To remember: Optimization methods allow us to "fit" any set of parameters to a dataset by flowing along the gradient of a $\text{Loss}$ (or "Energy") function. These updates simulate what happens when a ball rolls along a slope, until reaching a basin centered around the target.

In this notebook, we used this algorithm to fit an ellipse onto an aorta.

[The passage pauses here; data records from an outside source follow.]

theorem vsqrt (h : VHead) (a : Opd) (sat : Bool) : Statement (.vsqrt h a sat) :=
  reads_vreg { op := 0x52, et := h.et.code, vd := h.d.reg.val, wbs := h.d.wbs.toNat, le := h.d.le.toNat, xn := h.d.xn.val, nm := h.nm.toNat, opa := a.sel.code, moda := a.md.code, sat := sat.toNat } rfl rfl
    (by simp [VReg.Fits]) (by simp) (by simp [decodeVReg, VReg.head, VReg.oa, VReg.ob, VReg.oc, VReg.oaBad, VReg.obBad, VReg.ocBad, -Fin.ofNat_eq_cast]) (by simp [decodeVReg, VReg.head, VReg.oa, VReg.ob, VReg.oc, VReg.oaBad, VReg.obBad, VReg.ocBad])

theorem vexp2 (h : VHead) (a : Opd) (sat : Bool) : Statement (.vexp2 h a sat) :=
  reads_vreg { op := 0x53, et := h.et.code, vd := h.d.reg.val, wbs := h.d.wbs.toNat, le := h.d.le.toNat, xn := h.d.xn.val, nm := h.nm.toNat, opa := a.sel.code, moda := a.md.code, sat := sat.toNat } rfl rfl
    (by simp [VReg.Fits]) (by simp) (by simp [decodeVReg, VReg.head, VReg.oa, VReg.ob, VReg.oc, VReg.oaBad, VReg.obBad, VReg.ocBad, -Fin.ofNat_eq_cast]) (by simp [decodeVReg, VReg.head, VReg.oa, VReg.ob, VReg.oc, VReg.oaBad, VReg.obBad, VReg.ocBad])

theorem vlog2 (h : VHead) (a : Opd) (sat : Bool) : Statement (.vlog2 h a sat) :=
  reads_vreg { op := 0x54, et := h.et.code, vd := h.d.reg.val, wbs := h.d.wbs.toNat, le := h.d.le.toNat, xn := h.d.xn.val, nm := h.nm.toNat, opa := a.sel.code, moda := a.md.code, sat := sat.toNat } rfl rfl
    (by simp [VReg.Fits]) (by simp) (by simp [decodeVReg, VReg.head, VReg.oa, VReg.ob, VReg.oc, VReg.oaBad, VReg.obBad, VReg.ocBad, -Fin.ofNat_eq_cast]) (by simp [decodeVReg, VReg.head, VReg.oa, VReg.ob, VReg.oc, VReg.oaBad, VReg.obBad, VReg.ocBad])

theorem vsinp (h : VHead) (a : Opd) (sat : Bool) : Statement (.vsinp h a sat) :=
  reads_vreg { op := 0x55, et := h.et.code, vd := h.d.reg.val, wbs := h.d.wbs.toNat, le := h.d.le.toNat, xn := h.d.xn.val, nm := h.nm.toNat, opa := a.sel.code, moda := a.md.code, sat := sat.toNat } rfl rfl
    (by simp [VReg.Fits]) (by simp) (by simp [decodeVReg, VReg.head, VReg.oa, VReg.ob, VReg.oc, VReg.oaBad, VReg.obBad, VReg.ocBad, -Fin.ofNat_eq_cast]) (by simp [decodeVReg, VReg.head, VReg.oa, VReg.ob, VReg.oc, VReg.oaBad, VReg.obBad, VReg.ocBad])

theorem vcosp (h : VHead) (a : Opd) (sat : Bool) : Statement (.vcosp h a sat) :=
  reads_vreg { op := 0x56, et := h.et.code, vd := h.d.reg.val, wbs := h.d.wbs.toNat, le := h.d.le.toNat, xn := h.d.xn.val, nm := h.nm.toNat, opa := a.sel.code, moda := a.md.code, sat := sat.toNat } rfl rfl
    (by simp [VReg.Fits]) (by simp) (by simp [decodeVReg, VReg.head, VReg.oa, VReg.ob, VReg.oc, VReg.oaBad, VReg.obBad, VReg.ocBad, -Fin.ofNat_eq_cast]) (by simp [decodeVReg, VReg.head, VReg.oa, VReg.ob, VReg.oc, VReg.oaBad, VReg.obBad, VReg.ocBad])

theorem vtanh (h : VHead) (a : Opd) (sat : Bool) : Statement (.vtanh h a sat) :=
  reads_vreg { op := 0x57, et := h.et.code, vd := h.d.reg.val, wbs := h.d.wbs.toNat, le := h.d.le.toNat, xn := h.d.xn.val, nm := h.nm.toNat, opa := a.sel.code, moda := a.md.code, sat := sat.toNat } rfl rfl
    (by simp [VReg.Fits]) (by simp) (by simp [decodeVReg, VReg.head, VReg.oa, VReg.ob, VReg.oc, VReg.oaBad, VReg.obBad, VReg.ocBad, -Fin.ofNat_eq_cast]) (by simp [decodeVReg, VReg.head, VReg.oa, VReg.ob, VReg.oc, VReg.oaBad, VReg.obBad, VReg.ocBad])

theorem vshfl (h : VHead) (a : Opd) (b : Opd) : Statement (.vshfl h a b) :=
  reads_vreg { op := 0x60, et := h.et.code, vd := h.d.reg.val, wbs := h.d.wbs.toNat, le := h.d.le.toNat, xn := h.d.xn.val, nm := h.nm.toNat, opa := a.sel.code, moda := a.md.code, opb := b.sel.code, modb := b.md.code } rfl rfl
    (by simp [VReg.Fits]) (by simp) (by simp [decodeVReg, VReg.head, VReg.oa, VReg.ob, VReg.oc, VReg.oaBad, VReg.obBad, VReg.ocBad, -Fin.ofNat_eq_cast]) (by simp [decodeVReg, VReg.head, VReg.oa, VReg.ob, VReg.oc, VReg.oaBad, VReg.obBad, VReg.ocBad])

theorem vshflr (h : VHead) (a : Opd) (b : Opd) (m : ShflMode) : Statement (.vshflr h a b m) :=
  reads_vreg { op := 0x61, et := h.et.code, vd := h.d.reg.val, wbs := h.d.wbs.toNat, le := h.d.le.toNat, xn := h.d.xn.val, nm := h.nm.toNat, opa := a.sel.code, moda := a.md.code, opb := b.sel.code, modb := b.md.code, sub := m.code } rfl rfl
    (by simp [VReg.Fits]) (by simp) (by simp [decodeVReg, VReg.head, VReg.oa, VReg.ob, VReg.oc, VReg.oaBad, VReg.obBad, VReg.ocBad, -Fin.ofNat_eq_cast]) (by simp [decodeVReg, VReg.head, VReg.oa, VReg.ob, VReg.oc, VReg.oaBad, VReg.obBad, VReg.ocBad])

theorem vbcst (h : VHead) (a : Opd) (b : Opd) : Statement (.vbcst h a b) :=
  reads_vreg { op := 0x62, et := h.et.code, vd := h.d.reg.val, wbs := h.d.wbs.toNat, le := h.d.le.toNat, xn := h.d.xn.val, nm := h.nm.toNat, opa := a.sel.code, moda := a.md.code, opb := b.sel.code, modb := b.md.code } rfl rfl
    (by simp [VReg.Fits]) (by simp) (by simp [decodeVReg, VReg.head, VReg.oa, VReg.ob, VReg.oc, VReg.oaBad, VReg.obBad, VReg.ocBad, -Fin.ofNat_eq_cast]) (by simp [decodeVReg, VReg.head, VReg.oa, VReg.ob, VReg.oc, VReg.oaBad, VReg.obBad, VReg.ocBad])

theorem vscan (h : VHead) (a : Opd) (sat : Bool) (r : Rnd) (op : RedOp) (ex : Bool) : Statement (.vscan h a sat r op ex) :=
  reads_vreg { op := 0x63, et := h.et.code, vd := h.d.reg.val, wbs := h.d.wbs.toNat, le := h.d.le.toNat, xn := h.d.xn.val, nm := h.nm.toNat, opa := a.sel.code, moda := a.md.code, sat := sat.toNat, rnd := r.code, sub := op.code + 8 * ex.toNat } rfl rfl
    (by simp [VReg.Fits]) (by simp) (by simp [decodeVReg, VReg.head, VReg.oa, VReg.ob, VReg.oc, VReg.oaBad, VReg.obBad, VReg.ocBad, -Fin.ofNat_eq_cast]) (by simp [decodeVReg, VReg.head, VReg.oa, VReg.ob, VReg.oc, VReg.oaBad, VReg.obBad, VReg.ocBad])

theorem vred (h : VHead) (a : Opd) (sat : Bool) (r : Rnd) (op : RedOp) : Statement (.vred h a sat r op) :=
  reads_vreg { op := 0x64, et := h.et.code, vd := h.d.reg.val, wbs := h.d.wbs.toNat, le := h.d.le.toNat, xn := h.d.xn.val, nm := h.nm.toNat, opa := a.sel.code, moda := a.md.code, sat := sat.toNat, rnd := r.code, sub := op.code } rfl rfl
    (by simp [VReg.Fits]) (by simp) (by simp [decodeVReg, VReg.head, VReg.oa, VReg.ob, VReg.oc, VReg.oaBad, VReg.obBad, VReg.ocBad, -Fin.ofNat_eq_cast]) (by simp [decodeVReg, VReg.head, VReg.oa, VReg.ob, VReg.oc, VReg.oaBad, VReg.obBad, VReg.ocBad])

theorem vcomp (h : VHead) (a : Opd) : Statement (.vcomp h a) :=
  reads_vreg { op := 0x65, et := h.et.code, vd := h.d.reg.val, wbs := h.d.wbs.toNat, le := h.d.le.toNat, xn := h.d.xn.val, nm := h.nm.toNat, opa := a.sel.code, moda := a.md.code } rfl rfl
    (by simp [VReg.Fits]) (by simp) (by simp [decodeVReg, VReg.head, VReg.oa, VReg.ob, VReg.oc, VReg.oaBad, VReg.obBad, VReg.ocBad, -Fin.ofNat_eq_cast]) (by simp [decodeVReg, VReg.head, VReg.oa, VReg.ob, VReg.oc, VReg.oaBad, VReg.obBad, VReg.ocBad])

theorem vget (h : VHead) (a : Opd) (b : Opd) : Statement (.vget h a b) :=
  reads_vreg { op := 0x66, et := h.et.code, vd := h.d.reg.val, wbs := h.d.wbs.toNat, le := h.d.le.toNat, xn := h.d.xn.val, nm := h.nm.toNat, opa := a.sel.code, moda := a.md.code, opb := b.sel.code, modb := b.md.code } rfl rfl
    (by simp [VReg.Fits]) (by simp) (by simp [decodeVReg, VReg.head, VReg.oa, VReg.ob, VReg.oc, VReg.oaBad, VReg.obBad, VReg.ocBad, -Fin.ofNat_eq_cast]) (by simp [decodeVReg, VReg.head, VReg.oa, VReg.ob, VReg.oc, VReg.oaBad, VReg.obBad, VReg.ocBad])

theorem vins (h : VHead) (a : Opd) (b : Opd) : Statement (.vins h a b) :=
  reads_vreg { op := 0x67, et := h.et.code, vd := h.d.reg.val, wbs := h.d.wbs.toNat, le := h.d.le.toNat, xn := h.d.xn.val, nm := h.nm.toNat, opa := a.sel.code, moda := a.md.code, opb := b.sel.code, modb := b.md.code } rfl rfl
    (by simp [VReg.Fits]) (by simp) (by simp [decodeVReg, VReg.head, VReg.oa, VReg.ob, VReg.oc, VReg.oaBad, VReg.obBad, VReg.ocBad, -Fin.ofNat_eq_cast]) (by simp [decodeVReg, VReg.head, VReg.oa, VReg.ob, VReg.oc, VReg.oaBad, VReg.obBad, VReg.ocBad])

theorem vtrd (h : VHead) (hd : Reg) (b : Opd) : Statement (.vtrd h hd b) :=
  reads_vreg { op := 0x70, et := h.et.code, vd := h.d.reg.val, wbs := h.d.wbs.toNat, le := h.d.le.toNat, xn := h.d.xn.val, nm := h.nm.toNat, opa := hd.val, opb := b.sel.code, modb := b.md.code } rfl rfl
    (by simp [VReg.Fits]) (by simp) (by simp [decodeVReg, VReg.head, VReg.oa, VReg.ob, VReg.oc, VReg.oaBad, VReg.obBad, VReg.ocBad, -Fin.ofNat_eq_cast]) (by simp [decodeVReg, VReg.head, VReg.oa, VReg.ob, VReg.oc, VReg.oaBad, VReg.obBad, VReg.ocBad])

theorem vtwr (h : VHead) (a : Opd) (b : Opd) : Statement (.vtwr h a b) :=
  reads_vreg { op := 0x71, et := h.et.code, vd := h.d.reg.val, wbs := h.d.wbs.toNat, le := h.d.le.toNat, xn := h.d.xn.val, nm := h.nm.toNat, opa := a.sel.code, moda := a.md.code, opb := b.sel.code, modb := b.md.code } rfl rfl
    (by simp [VReg.Fits]) (by simp) (by simp [decodeVReg, VReg.head, VReg.oa, VReg.ob, VReg.oc, VReg.oaBad, VReg.obBad, VReg.ocBad, -Fin.ofNat_eq_cast]) (by simp [decodeVReg, VReg.head, VReg.oa, VReg.ob, VReg.oc, VReg.oaBad, VReg.obBad, VReg.ocBad])

theorem mnop : Statement .mnop := by
  intro sl h; cases h; decide

theorem lld (d : Reg) (w : Width) (a : LAddr) (le : Bool) (xn : Fin 8) : Statement (.lld d w a le xn) :=
  reads_m { op := 0x01, dr := d.val, width := w.code, sb := a.sb.val, vi := a.vi.val, imm := a.imm.toNat, low7 := (a.uni.toNat + 2 * a.sx.toNat) + 64 * le.toNat + 8 * xn.val } rfl rfl
    (by simp [MRaw.Fits, low7_back])  (by simp [decodeM, MRaw.laddr, MRaw.gaddr, MRaw.mhead, MRaw.fno, MRaw.oflag, MRaw.le, MRaw.xn, MRaw.sBad, MRaw.noLe, MRaw.aZero, MRaw.widthBad, MRaw.scBad, MRaw.feBad, MRaw.aopBad, low7_back, -Fin.ofNat_eq_cast]) (by simp [decodeM, MRaw.laddr, MRaw.gaddr, MRaw.mhead, MRaw.fno, MRaw.oflag, MRaw.le, MRaw.xn, MRaw.sBad, MRaw.noLe, MRaw.aZero, MRaw.widthBad, MRaw.scBad, MRaw.feBad, MRaw.aopBad, low7_back])

theorem lst (d : Reg) (w : Width) (a : LAddr) : Statement (.lst d w a) :=
  reads_m { op := 0x02, dr := d.val, width := w.code, sb := a.sb.val, vi := a.vi.val, imm := a.imm.toNat, low7 := (a.uni.toNat + 2 * a.sx.toNat) } rfl rfl
    (by simp [MRaw.Fits, low7_addr])  (by simp [decodeM, MRaw.laddr, MRaw.gaddr, MRaw.mhead, MRaw.fno, MRaw.oflag, MRaw.le, MRaw.xn, MRaw.sBad, MRaw.noLe, MRaw.aZero, MRaw.widthBad, MRaw.scBad, MRaw.feBad, MRaw.aopBad, low7_addr, -Fin.ofNat_eq_cast]) (by simp [decodeM, MRaw.laddr, MRaw.gaddr, MRaw.mhead, MRaw.fno, MRaw.oflag, MRaw.le, MRaw.xn, MRaw.sBad, MRaw.noLe, MRaw.aZero, MRaw.widthBad, MRaw.scBad, MRaw.feBad, MRaw.aopBad, low7_addr])

theorem llds (d : Reg) (w : Width) (sb : Reg) (imm : BitVec 16) : Statement (.llds d w sb imm) :=
  reads_m { op := 0x03, dr := d.val, width := w.code, sb := sb.val, imm := imm.toNat } rfl rfl
    (by simp [MRaw.Fits])  (by simp [decodeM, MRaw.laddr, MRaw.gaddr, MRaw.mhead, MRaw.fno, MRaw.oflag, MRaw.le, MRaw.xn, MRaw.sBad, MRaw.noLe, MRaw.aZero, MRaw.widthBad, MRaw.scBad, MRaw.feBad, MRaw.aopBad, fld, -Fin.ofNat_eq_cast]) (by simp [decodeM, MRaw.laddr, MRaw.gaddr, MRaw.mhead, MRaw.fno, MRaw.oflag, MRaw.le, MRaw.xn, MRaw.sBad, MRaw.noLe, MRaw.aZero, MRaw.widthBad, MRaw.scBad, MRaw.feBad, MRaw.aopBad, fld])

But in the next sessions of the Masterclass, you will see that this simple algorithm is also the standard method to fit the weights of a Convolutional "Neural Network" onto a specific database. When researchers speak about "machine learning" and "training", you should always remember that they refer to this simplistic, physics-based algorithm that generalizes linear regression to arbitrary $\text{Loss}$ functions.

Not one bit of "reflection" or "thought" is involved!